Fausto y el último hombre

«El doctor Fausto», por Miguél Hernández Nájera. Museo Nacional del Prado

No sé cómo llegué hasta allí.

Tal vez nadie llega.

Tal vez simplemente se despierta.

Recuerdo una llanura inmensa.

No era oscura.

Tampoco luminosa.

Era algo peor.

Era evidente.

Todo podía verse.

Nada podía ocultarse.

No había fuego.

Los antiguos imaginaron el infierno lleno de llamas porque todavía no habían comprendido que el mayor tormento no es el dolor.

Es la verdad sin amor.

Caminé durante largo tiempo.

O quizá no existía el tiempo.

En aquella región las cosas no sucedían.

Simplemente eran.

Entonces lo vi.

Estaba sentado sobre una roca.

Solo.

Completamente solo.

No con la soledad de quien carece de compañía.

Con la soledad de quien ha perdido el principio mismo por el cual toda compañía tiene sentido.

Su rostro conservaba una extraña nobleza.

Parecía un rey destronado.

Un emperador después de la caída de su imperio.

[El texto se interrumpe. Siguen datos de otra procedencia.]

-- ==== Sys2Proof/Machine/Lsu.lean ====
section
/-!
DEFINITION. What the load-store unit does besides moving bytes: uncorrectable errors and the logs of regions (R259 to
R263), store-fault records (R128), the Hamper (R335 to R338), the poison ring (R214), and the compare buffer (R263, R273).
-/
namespace Sys2Proof.Machine

/-! ### Errors and regions -/

/-- Whether the memory effects of an operation of a thread are not performed: the thread has issued it after it has consumed
an error, and waits for an unwinding (R262). -/
def State.muted (s : State) (iid tid id : Nat) : Bool :=
  let i := s.inst iid
  match (i.th tid).uncorr with
  | none => false
  | some u => decide (u.since ≤ id) && (((i.hw (i.hwOf tid)).target tid u).map fun r => r.members.contains tid).getD false

/-- Whether a region holds a thread and an operation of it. -/
def Region.holds (r : Region) (tid id : Nat) : Bool := r.members.contains tid && decide (r.since ≤ id)

/-- Adds to the counts of regions of a home warp. -/
def HWarp.countIn (w : HWarp) (atomics remotes : Nat) (f : Region → Bool) : HWarp :=
  let more (r : Region) : Region := { r with atomics := r.atomics + atomics, remotes := r.remotes + remotes }
  { w with regions := w.regions.map fun r => if f r then more r else r }
/-- Changes the counts of every open region that holds an operation of a thread (R261); a pair region counts in both copies, whose
records are the same (R274). -/
def State.countRegion (s : State) (iid tid id atomics remotes : Nat) : State :=
  let i := s.inst iid
  let s := s.modHw iid (i.hwOf tid) fun w => w.countIn atomics remotes fun r => r.holds tid id
  match i.partner with
  | none => s
  | some j =>
    if (i.hw (i.hwOf tid)).regions.any fun (r : Region) => r.pair && r.holds tid id then
      s.modHw j (i.hwOf tid) fun w => w.countIn atomics remotes fun r => r.pair && r.members.contains tid
    else s

/-- The depth of the innermost .strict region that holds an operation of a thread. -/
def Inst.strictDepth (i : Inst) (tid id : Nat) : Option Nat :=
  let rs := (i.hw (i.hwOf tid)).regions
  ((List.range rs.length).reverse.find? fun k => match rs[k]? with
    | some r => r.strict && r.holds tid id
    | none => false).map (· + 1)

/-- The old contents of the memory sectors that a store touches, as R261 takes them. -/
def State.memUndo (s : State) (q : Req) (va n : Nat) : List UndoSec :=
  (sectorsOf va n).filterMap fun p =>
    match aperOf p.1 with
    | .mem => match s.storeRights q p.1 with
      | .ok a pa rt =>
        let home := match find? (s.die (s.home q.ctx p.1)).l2 (secKey a p.1) with
          | some x => s.plainL2 x
          | none => s.readSector pa
        let old := match find? (s.inst q.iid).l1 (secKey a p.1) with
          | some x => mergeBytes home (s.plainL1 x) x.dirty
          | none => home
        some { spad := false, addr := pa / 32 * 32, key := secKey a p.1, old, rights := rt }
      | _ => none
    | .phys => match s.aperPa q p.1 with
      | .ok pa => some { spad := false, addr := pa / 32 * 32, key := 0, old := s.paBytes (pa / 32 * 32) 32 }
      | .error _ => none
    | .win => match s.xlat q p.1 with
      | .hit _ pa => some { spad := false, addr := pa / 32 * 32, key := 0, old := s.paBytes (pa / 32 * 32) 32 }
      | _ => none
    | .peer => none
def State.spadUndo (s : State) (i : Inst) (off n : Nat) : List UndoSec :=
  (sectorsOf (i.spadBase + off) n).map fun p =>
    let a := p.1 / 32 * 32
    { spad := true, addr := a, key := 0, old := (List.range 32).map fun k => sget 0 (s.core i.core).spad (a + k) }

/-- Adds sectors to a log that does not hold them yet. -/
def logSectors (undo : List UndoSec) : List UndoSec → List UndoSec
  | [] => undo
  | x :: r =>
    logSectors (if undo.any fun (u : UndoSec) => u.spad == x.spad && u.addr == x.addr then undo else undo ++ [x]) r

/-- A region's slot of the containment area, 96 KiB (R278), holds what the hardware has written there (log entry 49). -/
def State.spoilSlot (s : State) (c : Nat) (r : Region) : State :=
  s.scribble ((s.ctx c).ccb.contArea + 98304 * r.slot) 98304
/-- Logs sectors in every open region that holds the operation, or names the depth of a region whose log is full. -/
def State.regionLog (s : State) (iid tid id : Nat) (xs : List UndoSec) : Option Nat × State :=
  let i := s.inst iid
  let rs := (i.hw (i.hwOf tid)).regions
  let rs' := rs.map fun (r : Region) => if r.holds tid id then { r with undo := logSectors r.undo xs } else r
  match rs'.findIdx? fun (r : Region) => decide (Config.undoSectors < r.undo.length) with
  | some k => (some (k + 1), s)
  | none => (none, if rs.isEmpty then s else
      ((rs.zip rs').foldl (fun s p => if p.1.undo.length < p.2.undo.length then s.spoilSlot i.ctx p.2 else s) s).modInst iid fun i =>
        i.modHw (i.hwOf tid) fun w => { w with regions := rs' })

/-! ### Store faults (R128, R129) -/

/-- A store fault of an access: a record for a compute thread or the Guide, which the operation keeps until its last part is
over; a steward's thread takes a memory fault, a walker ends its walk. -/
def State.storeFault (s : State) (o : PendOp) (tid : Nat) (va : DWord) (cause size : Nat) : State :=
  let i := s.inst o.iid
  match i.kind with
  | .stage =>
    let r : SfRec := { va, hdr := o.hdr, tid, inst := i.no, cause, idx := o.idx, size, stage := i.stage, seqNo := 0, iid := o.iid }
    s.modOp o.id fun o => { o with sf := o.sf ++ [r] }
  | _ => s.memFault o.iid 0 [tid] cause 1 va o.hdr none

/-- Whether an earlier store or atomic of a thread may still add a record, or has one that has not entered: a later access of the
thread fails after it (R164). -/
def State.faultsBefore (s : State) (o : PendOp) (tid : Nat) : Bool :=
  (s.ops.any fun (q : PendOp) => q.iid == o.iid && decide (q.id < o.id) &&
    (accKind q.ins == some .store || accKind q.ins == some .atomic) &&
    ((q.parts.any fun (r : Part) => r.tid == tid) || q.sf.any fun (r : SfRec) => r.tid == tid)) ||
  s.freqs.any fun (f : FReq) => match f.kind with
    | .mcast op t _ r _ => r.iid == o.iid && t == tid && decide (op < o.id)
    | _ => false
/-- An access fails its checks: its store fault, then what its part does; it waits for what its thread may fail before. -/
def State.failWith (s : State) (o : PendOp) (tid : Nat) (va : DWord) (cause size : Nat) (after : State → State) : State :=
  if s.faultsBefore o tid then s else after ((s.dropWant (.op o.id tid)).storeFault o tid va cause size)

/-- The 32 bytes of a record. -/
def SfRec.bytes (r : SfRec) : List Byte :=
  bytesOf 8 r.va.toNat ++ bytesOf 8 r.hdr.toNat ++ bytesOf 4 r.tid ++ bytesOf 4 r.inst ++ bytesOf 1 r.cause ++ bytesOf 1 r.idx ++
    bytesOf 1 r.size ++ bytesOf 1 r.stage ++ bytesOf 2 r.seqNo ++ bytesOf 2 0

/-! ### The Hamper (R335 to R338) -/

def peerOf (va : Nat) : Nat := va / 2 ^ 40 % 4096
def peerOff (va : Nat) : Nat := va % 2 ^ 40
/-- The module that a peer-window address names: a member of the issuing module's own pod (R330, R331). -/
def State.peerId (s : State) (va : Nat) : Nat := s.modId / 4096 * 4096 + peerOf va

/-- The record of a refused masked write (R338). -/
def HEntry.record (e : HEntry) (va cause size : Nat) : SfRec :=
  { va := BitVec.ofNat 64 va, hdr := e.hdr, tid := e.tid, inst := e.inst, cause, idx := e.idx, size, stage := e.stage
    seqNo := 0, iid := e.iid }
def HEntry.low (e : HEntry) : Nat := e.line + (skeys e.data).headD 0

/-- Whether a request has an effect on a peer that an interval leaves unlogged (R289). -/
def FKind.unlogged : FKind → Bool
  | .write .. | .atomic .. | .mcast .. | .flow .. => true
  | .load .. | .grant .. | .fetch .. => false

/-- A byte that the Hamper or a packet holds, in a sealed world under the pad of the world's fabric key (R345). -/
def Vf.pad (v : Vf) (off : Nat) (b : Byte) : Byte := if v.world = 0 then b else b ^^^ Config.fabricPad v.fkey off
def Vf.padBytes (v : Vf) (off : Nat) (bs : List Byte) : List Byte := (List.range bs.length).map fun k => v.pad (off + k) (nthByte bs k)
def Vf.padWord (v : Vf) (off : Nat) (x : DWord) : DWord := BitVec.ofNat 64 (natOf (v.padBytes off (bytesOf 8 x.toNat)))
/-- The virtual function of a context. -/
def State.vfOf (s : State) (ctx : Nat) : Vf := s.vf (s.ctx ctx).ccb.vf
/-- What a request carries beside its packet's data: an atomic's operands, B's bytes at the offset and C's after them. -/
def SKind.padded (v : Vf) (off : Nat) : SKind → SKind
  | .atomic op ty cas b c => .atomic op ty cas (v.padWord off b) (v.padWord (off + 8) c)
  | k => k
def SKind.bytes : SKind → List Byte
  | .atomic _ _ _ b c => bytesOf 8 b.toNat ++ bytesOf 8 c.toNat
  | _ => []
/-- A packet's tag, in a sealed world (R345). -/
def Vf.tagOf (v : Vf) (p : Packet) (k : SKind) : BitVec 32 :=
  if v.world = 0 then 0 else Config.packetTag v.fkey p.off p.mask (p.data ++ k.bytes)

/-- What a request's packet carries besides its route: class, offset, mask and data. -/
def packetOf (cls off n : Nat) (data : List Byte) : Packet :=
  { cls, src := 0, srcDie := 0, dst := 0, fpid := 0, world := 0, off, mask := List.replicate n true, data, seqNo := 0 }
/-- Sends a request to a peer: its packet gets the route, the sender's FPID and world, and its tag (R340); a packet to the module itself
reaches its own receive port (R331). -/
def State.sendReq (s : State) (core asid ctx peer : Nat) (p : Packet) (ask : SKind) (kind : FKind) : State :=
  let (id, s) := s.newId
  let s := if kind.unlogged then s.modCtx ctx fun x => { x with unlogged := true } else s
  let v := s.vfOf ctx
  let ask := ask.padded v p.off
  let pkt : Packet := { p with src := s.modId, srcDie := core / Config.coresPerDie, fpid := v.fpid, world := v.world, seqNo := id
                               dst := if p.cls = 3 then peer / 4096 else peer, tag := v.tagOf p ask }
  { s with freqs := s.freqs ++ [{ id, core, asid, ctx, peer, off := p.off, sent := s.now, pkt, ask, kind }]
           served := if peer = s.modId then s.served ++ [{ id, pkt, kind := ask }] else s.served }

Un arcángel después de la batalla.

Lo reconocí inmediatamente.

Era Fausto.

No el personaje.

No la leyenda.

No el poeta.

El hombre.

El primero.

El eterno.

El hombre que había querido más.

Siempre más.

Más saber.

Más poder.

Más libertad.

Más dominio.

Más mundo.

Más hombre.

Más que hombre.

Cuando llegué frente a él apareció otro caminante.

Joven.

Hermoso.

Perfectamente hermoso.

La belleza fría de las cosas fabricadas.

Sus ojos brillaban con una luz artificial.

Su cuerpo parecía diseñado por una inteligencia que hubiera declarado la guerra a toda imperfección.

No envejecía.

No enfermaba.

No aceptaba límites.

Traía consigo toda la soberbia de nuestro siglo.

Y toda la inocencia de quien todavía no conoce el precio.

Se acercó a Fausto.

Sonrió.

Y dijo:

—He venido a darte las gracias.

Fausto levantó lentamente la cabeza.

—¿Por qué?

—Porque tú comenzaste todo esto.

Nos enseñaste a no aceptar límites.

Nos enseñaste a desafiar la naturaleza.

Nos enseñaste a no obedecer.

Nos enseñaste que el hombre puede rehacerse a sí mismo.

Nosotros terminaremos tu obra.

Pronto corregiremos el cuerpo.

Después corregiremos la inteligencia.

Después corregiremos las emociones.

Después corregiremos la muerte.

Después corregiremos la propia condición humana.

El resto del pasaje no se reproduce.